The court pointed out that delays of several months have been found to be reasonable – there may be law enforcement delays, an ongoing investigation, etc., but that there was a lack of precedent on the ceiling of this temporal question – when did a delay become presumptively unreasonable. While not actually answering that question, or establishing a black-letter rule, the court stated that:

The parties have not provided the Court with any authority, nor has the Court found any, indicating that the government may seize and image electronic data and then retain that data with no plans whatsoever to begin review of that data to determine whether any irrelevant, personal information was improperly seized. The government’s blatant disregard for its responsibility in this case is unacceptable and unreasonable.

The court dismissed the government’s argument that because they returned the original hard drives they were not really violating any privacy. I find this argument to be almost laughable – why does having a copy of a personal document lessen its embarrassing or incriminating nature? The court found this a “distinction without a difference.”

Notably, the defendant’s counsel had also notified the court that the government was willing to provide copies of these hard drives to attorneys of other defendant’s involved in the fraudulent scheme, upon request.
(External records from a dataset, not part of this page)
@[simp] theorem State.put_free (s : State) (f : Fld) (v : Nat) : (s.put f v).free = s.free := rfl
@[simp] theorem State.put_answer (s : State) (f : Fld) (v : Nat) : (s.put f v).answer = s.answer := rfl
@[simp] theorem State.put_pairRd (s : State) (f : Fld) (v : Nat) : (s.put f v).pairRd = s.pairRd := rfl
@[simp] theorem State.put_pairWr (s : State) (f : Fld) (v : Nat) : (s.put f v).pairWr = s.pairWr := rfl
@[simp] theorem State.put_commits (s : State) (f : Fld) (v : Nat) : (s.put f v).commits = s.commits := rfl
@[simp] theorem State.put_sys (s : State) (f : Fld) (v : Nat) : (s.put f v).sys = s.sys := rfl
@[simp] theorem State.put_host (s : State) (f : Fld) (v : Nat) : (s.put f v).host = s.host := rfl
@[simp] theorem State.put_ev (s : State) (f : Fld) (v : Nat) : (s.put f v).ev = s.ev := rfl
@[simp] theorem State.put_irq (s : State) (f : Fld) (v : Nat) : (s.put f v).irq = s.irq := rfl
@[simp] theorem State.put_time (s : State) (f : Fld) (v : Nat) : (s.put f v).time = s.time := rfl
@[simp] theorem State.put_otp (s : State) (f : Fld) (v : Nat) : (s.put f v).otp = s.otp := rfl
@[simp] theorem State.put_mram (s : State) (f : Fld) (v : Nat) : (s.put f v).mram = s.mram := rfl
@[simp] theorem State.put_adc (s : State) (f : Fld) (v : Nat) : (s.put f v).adc = s.adc := rfl
@[simp] theorem State.put_sched (s : State) (f : Fld) (v : Nat) : (s.put f v).sched = s.sched := rfl
@[simp] theorem State.put_pwm (s : State) (f : Fld) (v : Nat) : (s.put f v).pwm = s.pwm := rfl
@[simp] theorem State.put_loop (s : State) (f : Fld) (v : Nat) : (s.put f v).loop = s.loop := rfl
@[simp] theorem State.put_motion (s : State) (f : Fld) (v : Nat) : (s.put f v).motion = s.motion := rfl
@[simp] theorem State.put_ring (s : State) (f : Fld) (v : Nat) : (s.put f v).ring = s.ring := rfl
@[simp] theorem State.put_prog (s : State) (f : Fld) (v : Nat) : (s.put f v).prog = s.prog := rfl
@[simp] theorem State.put_splice (s : State) (f : Fld) (v : Nat) : (s.put f v).splice = s.splice := rfl
@[simp] theorem State.put_lash (s : State) (f : Fld) (v : Nat) : (s.put f v).lash = s.lash := rfl
@[simp] theorem State.put_sec (s : State) (f : Fld) (v : Nat) : (s.put f v).sec = s.sec := rfl
@[simp] theorem State.put_can (s : State) (f : Fld) (v : Nat) : (s.put f v).can = s.can := rfl
@[simp] theorem State.put_sto (s : State) (f : Fld) (v : Nat) : (s.put f v).sto = s.sto := rfl
@[simp] theorem State.put_acq (s : State) (f : Fld) (v : Nat) : (s.put f v).acq = s.acq := rfl
@[simp] theorem State.put_opio (s : State) (f : Fld) (v : Nat) : (s.put f v).opio = s.opio := rfl
@[simp] theorem State.put_pending (s : State) (f : Fld) (v : Nat) : (s.put f v).pending = s.pending := rfl

@[simp] theorem State.put64_free (s : State) (f : Fld) (v : Nat) : (s.put64 f v).free = s.free := rfl
@[simp] theorem State.put64_answer (s : State) (f : Fld) (v : Nat) : (s.put64 f v).answer = s.answer := rfl
@[simp] theorem State.put64_pairRd (s : State) (f : Fld) (v : Nat) : (s.put64 f v).pairRd = s.pairRd := rfl
@[simp] theorem State.put64_pairWr (s : State) (f : Fld) (v : Nat) : (s.put64 f v).pairWr = s.pairWr := rfl
@[simp] theorem State.put64_commits (s : State) (f : Fld) (v : Nat) : (s.put64 f v).commits = s.commits := rfl
@[simp] theorem State.put64_sys (s : State) (f : Fld) (v : Nat) : (s.put64 f v).sys = s.sys := rfl
@[simp] theorem State.put64_host (s : State) (f : Fld) (v : Nat) : (s.put64 f v).host = s.host := rfl
@[simp] theorem State.put64_ev (s : State) (f : Fld) (v : Nat) : (s.put64 f v).ev = s.ev := rfl
@[simp] theorem State.put64_irq (s : State) (f : Fld) (v : Nat) : (s.put64 f v).irq = s.irq := rfl
@[simp] theorem State.put64_time (s : State) (f : Fld) (v : Nat) : (s.put64 f v).time = s.time := rfl
@[simp] theorem State.put64_otp (s : State) (f : Fld) (v : Nat) : (s.put64 f v).otp = s.otp := rfl
@[simp] theorem State.put64_mram (s : State) (f : Fld) (v : Nat) : (s.put64 f v).mram = s.mram := rfl
@[simp] theorem State.put64_adc (s : State) (f : Fld) (v : Nat) : (s.put64 f v).adc = s.adc := rfl
@[simp] theorem State.put64_sched (s : State) (f : Fld) (v : Nat) : (s.put64 f v).sched = s.sched := rfl
@[simp] theorem State.put64_pwm (s : State) (f : Fld) (v : Nat) : (s.put64 f v).pwm = s.pwm := rfl
@[simp] theorem State.put64_loop (s : State) (f : Fld) (v : Nat) : (s.put64 f v).loop = s.loop := rfl
@[simp] theorem State.put64_motion (s : State) (f : Fld) (v : Nat) : (s.put64 f v).motion = s.motion := rfl
@[simp] theorem State.put64_ring (s : State) (f : Fld) (v : Nat) : (s.put64 f v).ring = s.ring := rfl
@[simp] theorem State.put64_prog (s : State) (f : Fld) (v : Nat) : (s.put64 f v).prog = s.prog := rfl
@[simp] theorem State.put64_splice (s : State) (f : Fld) (v : Nat) : (s.put64 f v).splice = s.splice := rfl
@[simp] theorem State.put64_lash (s : State) (f : Fld) (v : Nat) : (s.put64 f v).lash = s.lash := rfl
@[simp] theorem State.put64_sec (s : State) (f : Fld) (v : Nat) : (s.put64 f v).sec = s.sec := rfl
@[simp] theorem State.put64_can (s : State) (f : Fld) (v : Nat) : (s.put64 f v).can = s.can := rfl
@[simp] theorem State.put64_sto (s : State) (f : Fld) (v : Nat) : (s.put64 f v).sto = s.sto := rfl
@[simp] theorem State.put64_acq (s : State) (f : Fld) (v : Nat) : (s.put64 f v).acq = s.acq := rfl
@[simp] theorem State.put64_opio (s : State) (f : Fld) (v : Nat) : (s.put64 f v).opio = s.opio := rfl
@[simp] theorem State.put64_pending (s : State) (f : Fld) (v : Nat) : (s.put64 f v).pending = s.pending := rfl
While this might have been helpful in a discovery sense, the failure to triage these hard drives for irrelevant information was damning. Ultimately, the court stated:

The government’s retention of all imaged electronic documents, including personal emails, without any review whatsoever to determine not only their relevance to this case, but also to determine whether any recognized legal privileges attached to them, is unreasonable and disturbing. Moreover, the government repeatedly asserted its intent to release indiscriminately the imaged evidence to every defendant, prior to conducting any review to determine if it contained evidence outside the scope of the warrants. The Court agrees with Defendant that the release to the co-defendants of any and all seized electronic data without a predetermination of its privilege, nature or relevance to the charged criminal conduct only compounds the assault on his privacy concerns. It underscores the government’s utter disregard for and relinquishment of its duty to insure that its warrants are executed properly.
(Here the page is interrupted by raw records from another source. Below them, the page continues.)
theorem State.opExit_kept {b0 : Before} (s : State) (c : Nat) (hk : Kept b0 s) : Kept b0 (State.opExit s c) := by
  unfold State.opExit
  split <;> simp (maxDischargeDepth := 40) +contextual only [hk, kept_ite, kept_upd, kept_foldl, kept_foldr, implies_true, and_self, keptOut_next, keptOut_ite, keptOut_fault, keptOut_awake, State.schedRes_kept, State.leaveCore_kept]

theorem State.schedCmd_kept {b0 : Before} (s : State) (c : Nat) (v : Word) (hk : Kept b0 s) : Kept b0 (State.schedCmd s c v) := by
  unfold State.schedCmd
  dsimp only
  repeat' split
  all_goals simp (maxDischargeDepth := 40) +contextual only [hk, kept_ite, kept_upd, kept_foldl, kept_foldr, implies_true, and_self, keptOut_next, keptOut_ite, keptOut_fault, keptOut_awake, State.schedAt_kept, State.opCreate_kept, State.opSignal_kept, State.opWait_kept, State.opYield_kept, State.opSleep_kept, State.opExit_kept, State.schedRes_kept]

theorem State.schedArgs_kept {b0 : Before} (s : State) (c : Nat) (a0 a1 : Word) (hk : Kept b0 s) : Kept b0 (State.schedArgs s c a0 a1) := by
  unfold State.schedArgs
  simp (maxDischargeDepth := 40) +contextual only [hk, kept_ite, kept_upd, kept_foldl, kept_foldr, implies_true, and_self, keptOut_next, keptOut_ite, keptOut_fault, keptOut_awake, State.setWord_kept]

theorem onCore_kept {b0 : Before} (c : Nat) (s t : State) (h : Kept b0 s) (ht : Kept b0 t) : KeptOut b0 (onCore c s t) := by
  unfold onCore
  simp only [keptOut_next, kept_ite, h, ht, implies_true, and_self]

theorem execCreate_kept {b0 : Before} (c : Nat) (arg0 : Word) (s : State) (hk : Kept b0 s) : KeptOut b0 (execCreate c arg0 s) := by
  unfold execCreate
  simp (maxDischargeDepth := 40) +contextual only [hk, kept_ite, kept_upd, kept_foldl, kept_foldr, implies_true, and_self, keptOut_next, keptOut_ite, keptOut_fault, keptOut_awake, State.setWord_kept, State.schedAt_kept, State.opCreate_kept, onCore_kept]

theorem execSignal_kept {b0 : Before} (c : Nat) (arg0 arg1 : Word) (s : State) (hk : Kept b0 s) : KeptOut b0 (execSignal c arg0 arg1 s) := by
  unfold execSignal
  simp (maxDischargeDepth := 40) +contextual only [hk, kept_ite, kept_upd, kept_foldl, kept_foldr, implies_true, and_self, keptOut_next, keptOut_ite, keptOut_fault, keptOut_awake, State.schedArgs_kept, State.schedAt_kept, State.opSignal_kept, onCore_kept]

theorem execWait_kept {b0 : Before} (c : Nat) (arg0 arg1 : Word) (nowait forever : Bool) (s : State) (hk : Kept b0 s) : KeptOut b0 (execWait c arg0 arg1 nowait forever s) := by
  unfold execWait
  simp (maxDischargeDepth := 40) +contextual only [hk, kept_ite, kept_upd, kept_foldl, kept_foldr, implies_true, and_self, keptOut_next, keptOut_ite, keptOut_fault, keptOut_awake, State.schedArgs_kept, State.schedAt_kept, State.opWait_kept, onCore_kept]

theorem execYield_kept {b0 : Before} (c : Nat) (s : State) (hk : Kept b0 s) : KeptOut b0 (execYield c s) := by
  unfold execYield
  simp (maxDischargeDepth := 40) +contextual only [hk, kept_ite, kept_upd, kept_foldl, kept_foldr, implies_true, and_self, keptOut_next, keptOut_ite, keptOut_fault, keptOut_awake, State.schedAt_kept, State.opYield_kept, onCore_kept]

theorem execSleep_kept {b0 : Before} (c : Nat) (arg1 : Word) (forever : Bool) (s : State) (hk : Kept b0 s) : KeptOut b0 (execSleep c arg1 forever s) := by
  unfold execSleep
  simp (maxDischargeDepth := 40) +contextual only [hk, kept_ite, kept_upd, kept_foldl, kept_foldr, implies_true, and_self, keptOut_next, keptOut_ite, keptOut_fault, keptOut_awake, State.setWord_kept, State.schedAt_kept, State.opSleep_kept, onCore_kept]

theorem execExit_kept {b0 : Before} (c : Nat) (s : State) (hk : Kept b0 s) : KeptOut b0 (execExit c s) := by
  unfold execExit
  simp (maxDischargeDepth := 40) +contextual only [hk, kept_ite, kept_upd, kept_foldl, kept_foldr, implies_true, and_self, keptOut_next, keptOut_ite, keptOut_fault, keptOut_awake, State.schedAt_kept, State.opExit_kept, onCore_kept]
After holding the government’s actions in contravention of the Fourth Amendment, the court wrestled with the remedy. Did such process “deserve” complete suppression of all evidence – a remedy quite harsh to a case built around such evidence. The court ultimately decided complete suppression was warranted:

The Court has not reached this conclusion lightly. However, the Court cannot, in the interest of justice and fairness, permit the government to ignore its obligations. Otherwise, the Fourth Amendment would lose all force and meaning in the digital era and citizens will have no recourse as to the unlawful seizure of information that falls outside the scope of a search warrant and its subsequent dissemination.
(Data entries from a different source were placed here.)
theorem State.answerReads_kept {b0 : Before} (s : State) (c : Nat) (hk : Kept b0 s) : Kept b0 (State.answerReads s c) := by
  unfold State.answerReads
  simp (maxDischargeDepth := 40) +contextual only [hk, kept_ite, kept_upd, kept_foldl, kept_foldr, implies_true, and_self, keptOut_next, keptOut_ite, keptOut_fault, keptOut_awake, State.answerRead_kept]

theorem State.holdFlags_kept {b0 : Before} (s : State) (c : Nat) (hk : Kept b0 s) : Kept b0 (State.holdFlags s c) := by
  unfold State.holdFlags
  simp (maxDischargeDepth := 40) +contextual only [hk, kept_ite, kept_upd, kept_foldl, kept_foldr, implies_true, and_self, keptOut_next, keptOut_ite, keptOut_fault, keptOut_awake, State.setCore_kept]

theorem State.holdAllFlags_kept {b0 : Before} (s : State) (hk : Kept b0 s) : Kept b0 (State.holdAllFlags s) := by
  unfold State.holdAllFlags
  simp (maxDischargeDepth := 40) +contextual only [hk, kept_ite, kept_upd, kept_foldl, kept_foldr, implies_true, and_self, keptOut_next, keptOut_ite, keptOut_fault, keptOut_awake, State.acqNow_kept, State.holdFlags_kept]

theorem State.setRef_kept {b0 : Before} (s0 : State) (sel : Nat) (hk : Kept b0 s0) : Kept b0 (State.setRef s0 sel) := by
  unfold State.setRef
  simp (maxDischargeDepth := 40) +contextual only [hk, kept_ite, kept_upd, kept_foldl, kept_foldr, implies_true, and_self, keptOut_next, keptOut_ite, keptOut_fault, keptOut_awake, State.holdAllFlags_kept, State.put_kept]

theorem State.armWrite_kept {b0 : Before} (s0 : State) (c : Nat) (b : Bool) (hk : Kept b0 s0) : Kept b0 (State.armWrite s0 c b) := by
  unfold State.armWrite
  simp (maxDischargeDepth := 40) +contextual only [hk, kept_ite, kept_upd, kept_foldl, kept_foldr, implies_true, and_self, keptOut_next, keptOut_ite, keptOut_fault, keptOut_awake, State.acqNow_kept, State.put_kept, State.reject_kept, State.passAcq_kept]

theorem State.trigWrite_kept {b0 : Before} (s : State) (c v : Nat) (hk : Kept b0 s) : Kept b0 (State.trigWrite s c v) := by
  unfold State.trigWrite
  simp (maxDischargeDepth := 40) +contextual only [hk, kept_ite, kept_upd, kept_foldl, kept_foldr, implies_true, and_self, keptOut_next, keptOut_ite, keptOut_fault, keptOut_awake, State.lockReject_kept, State.reject_kept, State.put_kept]

theorem State.cfgCore_kept {b0 : Before} (s : State) (p : Pkt) (c : Nat) (hk : Kept b0 s) : Kept b0 (State.cfgCore s p c) := by
  unfold State.cfgCore
  simp (maxDischargeDepth := 40) +contextual only [hk, kept_ite, kept_upd, kept_foldl, kept_foldr, implies_true, and_self, keptOut_next, keptOut_ite, keptOut_fault, keptOut_awake, State.trigWrite_kept, State.put_kept, State.setWord_kept, State.winCtrlWrite_kept]

theorem State.refWrite_kept {b0 : Before} (s : State) (sel : Nat) (hk : Kept b0 s) : Kept b0 (State.refWrite s sel) := by
  unfold State.refWrite
  simp (maxDischargeDepth := 40) +contextual only [hk, kept_ite, kept_upd, kept_foldl, kept_foldr, implies_true, and_self, keptOut_next, keptOut_ite, keptOut_fault, keptOut_awake, State.reject_kept, State.setRef_kept]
The impact of this case is wide-reaching for law enforcement – essentially they must do something with seized evidence in a reasonable amount of time. This raises a series of questions:

  1. What must law enforcement do to prevent suppression if the amount of time grows – merely do a keyword search, or fully triage and redact irrelevant evidence?
  2. We know 15 months is too long, but what about 10, 12 or 8 months? Another line drawing problem is born.
  3. How does this decision affect law enforcement timetables for existing and future investigations, and what if any impact will it have as more cases involve electronic evidence and case loads and backups increase?
  4. What will the impact of this decision be on general electronic discovery as it relates to passing unredacted/reduced electronic evidence to co-defendants, since such discovery implicates privacy concerns due to the nature of hard drives and the “intermixing” of relevant and irrelevant evidence?